**The records:**
-- ==== Sys2Proof/Machine/Mailbox.lean ====
section
/-! DEFINITION. The standard mailbox commands (R62, R84 to R88, R93, R95). Where a payload's layout is of CXL 2.0 and not in the manual
it is the model's (PRESUMED); bytes whose content neither gives are free values. -/

namespace Sys2Proof.Machine

/-- n bytes of a standard payload that the manual leaves to CXL 2.0: those of a command from byte i on, by the present draw. -/
def Mach.stdBytes (m : Mach) (cmd i n : Nat) : List Byte := (List.range n).map fun j => Config.standardByte m.free cmd (i + j)

/-- An identifier of n bytes that is of CXL 2.0: one value for every run. -/
def stdId (which n : Nat) : List Byte := (List.range n).map fun i => Config.standardByte 0 which i

/-- A standard command runs: the mailbox answers, and before IO_READY only the commands of R63. -/
def Mach.stdMail (i : Instr) (p : Port) (early : Bool) (f : Mach → Mach) (m : Mach) : Mach := m.mail i p 0 0 early f

/-! ### Event logs (R88) -/

/-- The record UUID of R374, in the order of its text. -/
def vendorUuid : List Byte :=
  [0x8C, 0x2E, 0x7F, 0x14, 0x6A, 0x3D, 0x4B, 0x91, 0x9E, 0x05, 0x2D, 0x7C, 0x40, 0xA1, 0xB6, 0xF3]

def EvKind.num : EvKind → Nat
  | .media _ => 0
  | .dram _ => 1
  | .module _ => 2
  | .vendor _ => 3

/-- The 80 bytes of record data; the Almanac time is their last 8, but for a vendor-specific record, which carries it as it is. -/
def Mach.evData (m : Mach) (r : EvRec) : List Byte :=
  let tail := leBytes 4 r.pot.toNat ++ leBytes 4 r.pcc.toNat
  match r.kind with
  | .media dpa => leBytes 8 dpa ++ m.stdBytes 256 8 64 ++ tail
  | .dram ch => leBytes 1 ch ++ m.stdBytes 257 1 71 ++ tail
  | .module st => leBytes 1 st.num ++ m.stdBytes 258 1 71 ++ tail
  | .vendor ws => wordBytes (padWords 20 ws)

/-- A record of 128 bytes: UUID, length and flags, handle, no timestamp, data. -/
def Mach.evBytes (m : Mach) (r : EvRec) : List Byte :=
  (if r.kind.num = 3 then vendorUuid else stdId (260 + r.kind.num) 16) ++ leBytes 4 128 ++ leBytes 2 r.handle ++ leBytes 26 0 ++
    m.evData r

/-- How many records one answer carries beside its header of 32 bytes. -/
def evPerAnswer : Nat := (16384 - 32) / 128

def Mach.evLog (m : Mach) (log : Fin 4) : EvLog := SMap.get {} m.adm.ev log.val

def Mach.getEvents (p : Port) (log : Fin 4) (m : Mach) : Mach :=
  let l := m.evLog log
  let rs := l.recs.take evPerAnswer
  let flags := (if l.overflow = 0 then 0 else 1) + (if evPerAnswer < l.recs.length then 2 else 0)
  (m.ok p (leBytes 2 flags ++ leBytes 2 l.overflow ++ leBytes 16 0 ++ leBytes 2 rs.length ++ leBytes 10 0 ++ rs.flatMap m.evBytes)).draw

def execGetEventRecords (p : Port) (log : Fin 4) (s : State) : Host.Outcome State Fault Refusal :=
  s.on (Mach.stdMail (.getEventRecords p log) p true (Mach.getEvents p log))

/-- Clear a whole log, or the records of some handles, each of which must be there; the overflow count goes with the records. -/
def Mach.clearEvents (p : Port) (log : Fin 4) (all : Bool) (handles : List Nat) (m : Mach) : Mach :=
  let l := m.evLog log
  if all || handles.all (fun h => l.recs.any fun r => r.handle == h) then
    let keep := if all then [] else l.recs.filter fun r => !handles.contains r.handle
    let l' : EvLog := { l with recs := keep, overflow := if keep.length < l.recs.length then 0 else l.overflow }
    (m.updAdm fun a => { a with ev := SMap.set {} a.ev log.val l' }).ok p []
  else m.refuse p St.invalidField

def execClearEventRecords (p : Port) (log : Fin 4) (all : Bool) (handles : List Nat) (s : State) :
    Host.Outcome State Fault Refusal :=
  s.on (Mach.stdMail (.clearEventRecords p log all handles) p true (Mach.clearEvents p log all handles))

/-! ### Get FW Info (R62) -/

def FwSlot.rev (x : FwSlot) : List Byte := (List.range 16).map fun i => if x.valid then x.img.fwrev.extractLsb' (8 * i) 8 else 0

/-- The number that Get FW Info gives a slot; none under the RECOVERY strap, where no slot is active. -/
def Mach.runningSlot (m : Mach) : Nat := if m.dev.recovery then 0 else m.dev.slot.val + 1

def Mach.getFwInfo (p : Port) (m : Mach) : Mach :=
  let staged := if m.runningSlot = m.adm.active.val + 1 then 0 else m.adm.active.val + 1
  m.ok p (leBytes 1 2 ++ leBytes 1 (m.runningSlot + 8 * staged) ++ leBytes 1 1 ++ leBytes 13 0 ++ m.adm.fw.p0.rev ++ m.adm.fw.p1.rev ++
    leBytes 32 0)

def execGetFwInfo (p : Port) (s : State) : Host.Outcome State Fault Refusal := s.on (Mach.stdMail (.getFwInfo p) p true (Mach.getFwInfo p))

/-! ### Standard logs (R85) -/

/-- The standard opcodes that the ports support. -/
def stdOpcodes : List Nat := [0x0100, 0x0101, 0x0200, 0x0201, 0x0202, 0x0400, 0x0401, 0x4000, 0x4200, 0x4300]

/-- The vendor opcodes of Table 06.1. -/
def vendorOpcodes : List Nat :=
  [0xC000, 0xC001, 0xC002, 0xC003, 0xC010, 0xC011, 0xC012, 0xC020, 0xC021, 0xC030, 0xC031, 0xC032, 0xC040, 0xC050, 0xC051, 0xC060,
   0xC070, 0xC071]

/-- The Command Effects Log: exactly the supported set, each opcode with its effects. -/
def effectsLog : List Byte :=
  (List.range (stdOpcodes ++ vendorOpcodes).length).flatMap fun i =>
    leBytes 2 ((stdOpcodes ++ vendorOpcodes).getD i 0) ++ [Config.standardLogByte (2 * i), Config.standardLogByte (2 * i + 1)]

/-- One log is supported: its identifier and its size. -/
def Mach.supportedLogs (p : Port) (m : Mach) : Mach :=
  (m.ok p (leBytes 2 1 ++ leBytes 6 0 ++ stdId 0x0400 16 ++ leBytes 4 effectsLog.length)).draw

def execGetSupportedLogs (p : Port) (s : State) : Host.Outcome State Fault Refusal := s.on (Mach.stdMail (.getSupportedLogs p) p true (Mach.supportedLogs p))

def Mach.getLog (p : Port) (cel : Bool) (off len : Nat) (m : Mach) : Mach :=
  if cel && decide (off + len ≤ effectsLog.length) then m.ok p ((effectsLog.drop off).take len) else m.refuse p St.invalidField

def execGetLog (p : Port) (cel : Bool) (off length : Nat) (s : State) : Host.Outcome State Fault Refusal :=
  s.on (Mach.stdMail (.getLog p cel off length) p true (Mach.getLog p cel off length))

/-! ### Identity, health and poison -/

/-- 256 TiB in units of 256 MiB, as volatile-only or persistent-only capacity (R93); label storage size 0. -/
def Mach.identifyMemory (p : Port) (m : Mach) : Mach :=
  let cap := 2 ^ 20
  let v := if m.adm.plm = 1 then 0 else cap
  (m.ok p ((if m.dev.recovery then leBytes 16 0 else (if m.dev.slot = 0 then m.adm.fw.p0 else m.adm.fw.p1).rev) ++ leBytes 8 cap ++
    leBytes 8 v ++ leBytes 8 (cap - v) ++ leBytes 8 0 ++ leBytes 2 256 ++ leBytes 2 256 ++ leBytes 2 256 ++ leBytes 2 256 ++ leBytes 4 0 ++
    leBytes 3 1024 ++ leBytes 2 0 ++ m.stdBytes 0x4000 65 2)).draw

def execIdentifyMemoryDevice (p : Port) (s : State) : Host.Outcome State Fault Refusal := s.on (Mach.stdMail (.identifyMemoryDevice p) p true (Mach.identifyMemory p))

/-- The standard data, and DEV_STATUS.STATE behind it (R15). -/
def Mach.healthInfo (p : Port) (m : Mach) : Mach := (m.ok p (m.stdBytes 0x4200 0 18 ++ leBytes 1 m.dev.st.num)).draw

def execGetHealthInfo (p : Port) (s : State) : Host.Outcome State Fault Refusal := s.on (Mach.stdMail (.getHealthInfo p) p true (Mach.healthInfo p))

/-- How many entries one answer carries beside its header of 32 bytes. -/
def poisonPerAnswer : Nat := (16384 - 32) / 16

/-- Entries of the list that meet a range of 64-byte units. -/
def Mach.poisonIn (m : Mach) (dpa len : Nat) : List (Nat × Nat × Nat) :=
  m.adm.poison.filter fun e => decide (e.1 < dpa + 64 * len ∧ dpa < e.1 + 64 * e.2.1)

def Mach.poisonList (p : Port) (dpa len : Nat) (m : Mach) : Mach :=
  let l := m.poisonIn dpa len
  let es := l.take poisonPerAnswer
  let flags := (if es.length < l.length then 1 else 0) + (if m.adm.poisonOver then 2 else 0)
  m.ok p (leBytes 2 flags ++ leBytes 8 0 ++ leBytes 2 es.length ++ leBytes 20 0 ++
    es.flatMap fun e => leBytes 8 (e.1 + e.2.2) ++ leBytes 4 e.2.1 ++ leBytes 4 0)

def execGetPoisonList (p : Port) (dpa length : Nat) (s : State) : Host.Outcome State Fault Refusal :=
  s.on (Mach.stdMail (.getPoisonList p dpa length) p false (Mach.poisonList p dpa length))

/-! ### Opcodes that are not supported (R85, R131) -/

def Mach.badOpcode (i : Instr) (p : Port) (m : Mach) : Mach := m.stdMail i p true fun m => m.refuse p St.invalidOpcode

def isVendor (o : BitVec 16) : Bool := decide (0xC000 ≤ o.toNat ∧ o.toNat ≤ 0xC0FF)

def execUnsupportedOpcode (p : Port) (opcode : BitVec 16) (s : State) : Host.Outcome State Fault Refusal :=
  s.on fun m => m.when (!stdOpcodes.contains opcode.toNat && !isVendor opcode) (Mach.badOpcode (.unsupportedOpcode p opcode) p)

def execInvalidVendorOpcode (p : Port) (opcode : BitVec 16) (s : State) : Host.Outcome State Fault Refusal :=
  s.on fun m => m.when (isVendor opcode && !vendorOpcodes.contains opcode.toNat) (Mach.badOpcode (.invalidVendorOpcode p opcode) p)

end Sys2Proof.Machine
end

**Required work:** Find "def vendorOpcodes : List" in the entries above and copy that whole line exactly, then each line after it through the line that contains "and poison -/".

**Reply:**
def vendorOpcodes : List Nat :=
  [0xC000, 0xC001, 0xC002, 0xC003, 0xC010, 0xC011, 0xC012, 0xC020, 0xC021, 0xC030, 0xC031, 0xC032, 0xC040, 0xC050, 0xC051, 0xC060,
   0xC070, 0xC071]

/-- The Command Effects Log: exactly the supported set, each opcode with its effects. -/
def effectsLog : List Byte :=
  (List.range (stdOpcodes ++ vendorOpcodes).length).flatMap fun i =>
    leBytes 2 ((stdOpcodes ++ vendorOpcodes).getD i 0) ++ [Config.standardLogByte (2 * i), Config.standardLogByte (2 * i + 1)]

/-- One log is supported: its identifier and its size. -/
def Mach.supportedLogs (p : Port) (m : Mach) : Mach :=
  (m.ok p (leBytes 2 1 ++ leBytes 6 0 ++ stdId 0x0400 16 ++ leBytes 4 effectsLog.length)).draw

def execGetSupportedLogs (p : Port) (s : State) : Host.Outcome State Fault Refusal := s.on (Mach.stdMail (.getSupportedLogs p) p true (Mach.supportedLogs p))

def Mach.getLog (p : Port) (cel : Bool) (off len : Nat) (m : Mach) : Mach :=
  if cel && decide (off + len ≤ effectsLog.length) then m.ok p ((effectsLog.drop off).take len) else m.refuse p St.invalidField

def execGetLog (p : Port) (cel : Bool) (off length : Nat) (s : State) : Host.Outcome State Fault Refusal :=
  s.on (Mach.stdMail (.getLog p cel off length) p true (Mach.getLog p cel off length))

/-! ### Identity, health and poison -/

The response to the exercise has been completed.